A controlled design, randomized or not, is preferable to an uncontrolled one as it permits estimation of the self-selection effect size and correction for this, using the respective appropriate correction factor. Post hoc studies require such an estimate just as much, but it is far more difficult to obtain.
Footnotes
Acknowledgements
We thank Frau Irene Jung for extensive support in preparing the database, and two major co-investigators (now retired) of the original Screening Trial, Professors Rudolf Erttmann and Johannes Sander.
Declaration of interests
All authors declare no conflict of interest.
Funding
The Neuroblastoma Screening Study (Modellprojekt) was funded by a grant (70/365) from Deutsche Krebshilfe (German Cancer Aid Foundation), by the German Consortium of Statutory Health Insurance Associations (Arbeitsgemeinschaft der Spitzenverbände der Gesetzlichen Krankenkassen, den Verband der privaten Krankenversicherung, den Gesundheitsministerien der Länder Baden-Württemberg, Bremen, Hamburg, Niedersachsen, Nordrhein-Westfalen und Schleswig-Holstein), and by a grant (IDF 239.08) from the Federal Ministry of Health, Bonn, Germany.
Author funding
CS: Employed by the German Childhood Cancer Registry, jointly funded by German Ministries of Health (federal and state).
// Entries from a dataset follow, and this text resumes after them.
@[simp] theorem setM_pending (s : State) (u : Nat) (m : MCore) : (setM s u m).pending = s.pending := rfl
@[simp] theorem setM_free (s : State) (u : Nat) (m : MCore) : (setM s u m).free = s.free := rfl
@[simp] theorem setM_fuses (s : State) (u : Nat) (m : MCore) : (setM s u m).fuses = s.fuses := rfl
@[simp] theorem setM_clk (s : State) (u : Nat) (m : MCore) : (setM s u m).clk = s.clk := rfl
@[simp] theorem setM_pwr (s : State) (u : Nat) (m : MCore) : (setM s u m).pwr = s.pwr := rfl
@[simp] theorem setM_brg (s : State) (u : Nat) (m : MCore) : (setM s u m).brg = s.brg := rfl
@[simp] theorem setM_chk (s : State) (u : Nat) (m : MCore) : (setM s u m).chk = s.chk := rfl
@[simp] theorem setM_rcv (s : State) (u : Nat) (m : MCore) : (setM s u m).rcv = s.rcv := rfl
@[simp] theorem setM_rpt (s : State) (u : Nat) (m : MCore) : (setM s u m).rpt = s.rpt := rfl
@[simp] theorem setM_exm (s : State) (u : Nat) (m : MCore) : (setM s u m).exm = s.exm := rfl
@[simp] theorem setM_sec (s : State) (u : Nat) (m : MCore) : (setM s u m).sec = s.sec := rfl
@[simp] theorem setM_sbd (s : State) (u : Nat) (m : MCore) : (setM s u m).sbd = s.sbd := rfl
@[simp] theorem setM_fab (s : State) (u : Nat) (m : MCore) : (setM s u m).fab = s.fab := rfl
@[simp] theorem setM_ports (s : State) (u : Nat) (m : MCore) : (setM s u m).ports = s.ports := rfl
@[simp] theorem setM_rings (s : State) (u : Nat) (m : MCore) : (setM s u m).rings = s.rings := rfl
@[simp] theorem setM_descs (s : State) (u : Nat) (m : MCore) : (setM s u m).descs = s.descs := rfl
@[simp] theorem setM_seqs (s : State) (u : Nat) (m : MCore) : (setM s u m).seqs = s.seqs := rfl
@[simp] theorem setM_cmds (s : State) (u : Nat) (m : MCore) : (setM s u m).cmds = s.cmds := rfl
@[simp] theorem setM_evDropped (s : State) (u : Nat) (m : MCore) : (setM s u m).evDropped = s.evDropped := rfl
@[simp] theorem setM_plcs (s : State) (u : Nat) (m : MCore) : (setM s u m).plcs = s.plcs := rfl
@[simp] theorem setM_cores (s : State) (u : Nat) (m : MCore) : (setM s u m).cores = s.cores := rfl
@[simp] theorem setM_mcores (s : State) (u : Nat) (m : MCore) : (setM s u m).mcores = tset mcore0 s.mcores u m := rfl
@[simp] theorem setM_scratch (s : State) (u : Nat) (m : MCore) : (setM s u m).scratch = s.scratch := rfl
@[simp] theorem setM_hbm (s : State) (u : Nat) (m : MCore) : (setM s u m).hbm = s.hbm := rfl
@[simp] theorem setM_tiles (s : State) (u : Nat) (m : MCore) : (setM s u m).tiles = s.tiles := rfl
@[simp] theorem setM_switches (s : State) (u : Nat) (m : MCore) : (setM s u m).switches = s.switches := rfl
@[simp] theorem setM_segs (s : State) (u : Nat) (m : MCore) : (setM s u m).segs = s.segs := rfl
@[simp] theorem setM_sched (s : State) (u : Nat) (m : MCore) : (setM s u m).sched = s.sched := rfl
@[simp] theorem setM_passDir (s : State) (u : Nat) (m : MCore) : (setM s u m).passDir = s.passDir := rfl
@[simp] theorem setM_xport (s : State) (u : Nat) (m : MCore) : (setM s u m).xport = s.xport := rfl
@[simp] theorem setM_out (s : State) (u : Nat) (m : MCore) : (setM s u m).out = s.out := rfl

@[simp] theorem setEp_pending (s : State) (k : Nat) (e : Endpoint) : (setEp s k e).pending = s.pending := rfl
@[simp] theorem setEp_free (s : State) (k : Nat) (e : Endpoint) : (setEp s k e).free = s.free := rfl
@[simp] theorem setEp_fuses (s : State) (k : Nat) (e : Endpoint) : (setEp s k e).fuses = s.fuses := rfl
@[simp] theorem setEp_clk (s : State) (k : Nat) (e : Endpoint) : (setEp s k e).clk = s.clk := rfl
@[simp] theorem setEp_pwr (s : State) (k : Nat) (e : Endpoint) : (setEp s k e).pwr = s.pwr := rfl
@[simp] theorem setEp_brg (s : State) (k : Nat) (e : Endpoint) : (setEp s k e).brg = s.brg := rfl
@[simp] theorem setEp_chk (s : State) (k : Nat) (e : Endpoint) : (setEp s k e).chk = s.chk := rfl
@[simp] theorem setEp_rcv (s : State) (k : Nat) (e : Endpoint) : (setEp s k e).rcv = s.rcv := rfl
@[simp] theorem setEp_rpt (s : State) (k : Nat) (e : Endpoint) : (setEp s k e).rpt = s.rpt := rfl
@[simp] theorem setEp_exm (s : State) (k : Nat) (e : Endpoint) : (setEp s k e).exm = s.exm := rfl
@[simp] theorem setEp_sec (s : State) (k : Nat) (e : Endpoint) : (setEp s k e).sec = s.sec := rfl
@[simp] theorem setEp_sbd (s : State) (k : Nat) (e : Endpoint) : (setEp s k e).sbd = s.sbd := rfl
@[simp] theorem setEp_fab (s : State) (k : Nat) (e : Endpoint) : (setEp s k e).fab = { s.fab with eps := tset endpoint0 s.fab.eps k e } := rfl
@[simp] theorem setEp_ports (s : State) (k : Nat) (e : Endpoint) : (setEp s k e).ports = s.ports := rfl
@[simp] theorem setEp_rings (s : State) (k : Nat) (e : Endpoint) : (setEp s k e).rings = s.rings := rfl
@[simp] theorem setEp_descs (s : State) (k : Nat) (e : Endpoint) : (setEp s k e).descs = s.descs := rfl
@[simp] theorem setEp_seqs (s : State) (k : Nat) (e : Endpoint) : (setEp s k e).seqs = s.seqs := rfl
@[simp] theorem setEp_cmds (s : State) (k : Nat) (e : Endpoint) : (setEp s k e).cmds = s.cmds := rfl
@[simp] theorem setEp_evDropped (s : State) (k : Nat) (e : Endpoint) : (setEp s k e).evDropped = s.evDropped := rfl
@[simp] theorem setEp_plcs (s : State) (k : Nat) (e : Endpoint) : (setEp s k e).plcs = s.plcs := rfl
@[simp] theorem setEp_cores (s : State) (k : Nat) (e : Endpoint) : (setEp s k e).cores = s.cores := rfl
@[simp] theorem setEp_mcores (s : State) (k : Nat) (e : Endpoint) : (setEp s k e).mcores = s.mcores := rfl
@[simp] theorem setEp_scratch (s : State) (k : Nat) (e : Endpoint) : (setEp s k e).scratch = s.scratch := rfl
@[simp] theorem setEp_hbm (s : State) (k : Nat) (e : Endpoint) : (setEp s k e).hbm = s.hbm := rfl
@[simp] theorem setEp_tiles (s : State) (k : Nat) (e : Endpoint) : (setEp s k e).tiles = s.tiles := rfl
@[simp] theorem setEp_switches (s : State) (k : Nat) (e : Endpoint) : (setEp s k e).switches = s.switches := rfl
@[simp] theorem setEp_segs (s : State) (k : Nat) (e : Endpoint) : (setEp s k e).segs = s.segs := rfl
@[simp] theorem setEp_sched (s : State) (k : Nat) (e : Endpoint) : (setEp s k e).sched = s.sched := rfl
@[simp] theorem setEp_passDir (s : State) (k : Nat) (e : Endpoint) : (setEp s k e).passDir = s.passDir := rfl
@[simp] theorem setEp_xport (s : State) (k : Nat) (e : Endpoint) : (setEp s k e).xport = s.xport := rfl
@[simp] theorem setEp_out (s : State) (k : Nat) (e : Endpoint) : (setEp s k e).out = s.out := rfl

@[simp] theorem setPlc_pending (s : State) (p : Nat) (x : Placement) : (setPlc s p x).pending = s.pending := rfl
@[simp] theorem setPlc_free (s : State) (p : Nat) (x : Placement) : (setPlc s p x).free = s.free := rfl
@[simp] theorem setPlc_fuses (s : State) (p : Nat) (x : Placement) : (setPlc s p x).fuses = s.fuses := rfl
@[simp] theorem setPlc_clk (s : State) (p : Nat) (x : Placement) : (setPlc s p x).clk = s.clk := rfl
@[simp] theorem setPlc_pwr (s : State) (p : Nat) (x : Placement) : (setPlc s p x).pwr = s.pwr := rfl
@[simp] theorem setPlc_brg (s : State) (p : Nat) (x : Placement) : (setPlc s p x).brg = s.brg := rfl
@[simp] theorem setPlc_chk (s : State) (p : Nat) (x : Placement) : (setPlc s p x).chk = s.chk := rfl
@[simp] theorem setPlc_rcv (s : State) (p : Nat) (x : Placement) : (setPlc s p x).rcv = s.rcv := rfl
@[simp] theorem setPlc_rpt (s : State) (p : Nat) (x : Placement) : (setPlc s p x).rpt = s.rpt := rfl
@[simp] theorem setPlc_exm (s : State) (p : Nat) (x : Placement) : (setPlc s p x).exm = s.exm := rfl
@[simp] theorem setPlc_sec (s : State) (p : Nat) (x : Placement) : (setPlc s p x).sec = s.sec := rfl
@[simp] theorem setPlc_sbd (s : State) (p : Nat) (x : Placement) : (setPlc s p x).sbd = s.sbd := rfl
@[simp] theorem setPlc_fab (s : State) (p : Nat) (x : Placement) : (setPlc s p x).fab = s.fab := rfl
@[simp] theorem setPlc_ports (s : State) (p : Nat) (x : Placement) : (setPlc s p x).ports = s.ports := rfl
@[simp] theorem setPlc_rings (s : State) (p : Nat) (x : Placement) : (setPlc s p x).rings = s.rings := rfl
@[simp] theorem setPlc_descs (s : State) (p : Nat) (x : Placement) : (setPlc s p x).descs = s.descs := rfl
@[simp] theorem setPlc_seqs (s : State) (p : Nat) (x : Placement) : (setPlc s p x).seqs = s.seqs := rfl
@[simp] theorem setPlc_cmds (s : State) (p : Nat) (x : Placement) : (setPlc s p x).cmds = s.cmds := rfl
@[simp] theorem setPlc_evDropped (s : State) (p : Nat) (x : Placement) : (setPlc s p x).evDropped = s.evDropped := rfl
@[simp] theorem setPlc_plcs (s : State) (p : Nat) (x : Placement) : (setPlc s p x).plcs = tset plc0 s.plcs p x := rfl
@[simp] theorem setPlc_cores (s : State) (p : Nat) (x : Placement) : (setPlc s p x).cores = s.cores := rfl
@[simp] theorem setPlc_mcores (s : State) (p : Nat) (x : Placement) : (setPlc s p x).mcores = s.mcores := rfl
@[simp] theorem setPlc_scratch (s : State) (p : Nat) (x : Placement) : (setPlc s p x).scratch = s.scratch := rfl
@[simp] theorem setPlc_hbm (s : State) (p : Nat) (x : Placement) : (setPlc s p x).hbm = s.hbm := rfl
@[simp] theorem setPlc_tiles (s : State) (p : Nat) (x : Placement) : (setPlc s p x).tiles = s.tiles := rfl
@[simp] theorem setPlc_switches (s : State) (p : Nat) (x : Placement) : (setPlc s p x).switches = s.switches := rfl
@[simp] theorem setPlc_segs (s : State) (p : Nat) (x : Placement) : (setPlc s p x).segs = s.segs := rfl
@[simp] theorem setPlc_sched (s : State) (p : Nat) (x : Placement) : (setPlc s p x).sched = s.sched := rfl
@[simp] theorem setPlc_passDir (s : State) (p : Nat) (x : Placement) : (setPlc s p x).passDir = s.passDir := rfl
@[simp] theorem setPlc_xport (s : State) (p : Nat) (x : Placement) : (setPlc s p x).xport = s.xport := rfl
@[simp] theorem setPlc_out (s : State) (p : Nat) (x : Placement) : (setPlc s p x).out = s.out := rfl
FB is retired. BH: Employed by the University Children’s Hospital, Pediatric Oncology/Hematology, Koeln/Germany. JM is retired. FHS works as attending physician at Klinikum Stuttgart and was the former secretary of the German Neuroblastoma Screening Program.
Ethics Committee
The Neuroblastoma Screening Study was reviewed and approved by the state ethics committee of the German Medical Association in the state of Baden-Württemberg (Ethikkommission der Landesärztekammer Baden-Württemberg) 08.02.1995, Az 102/94.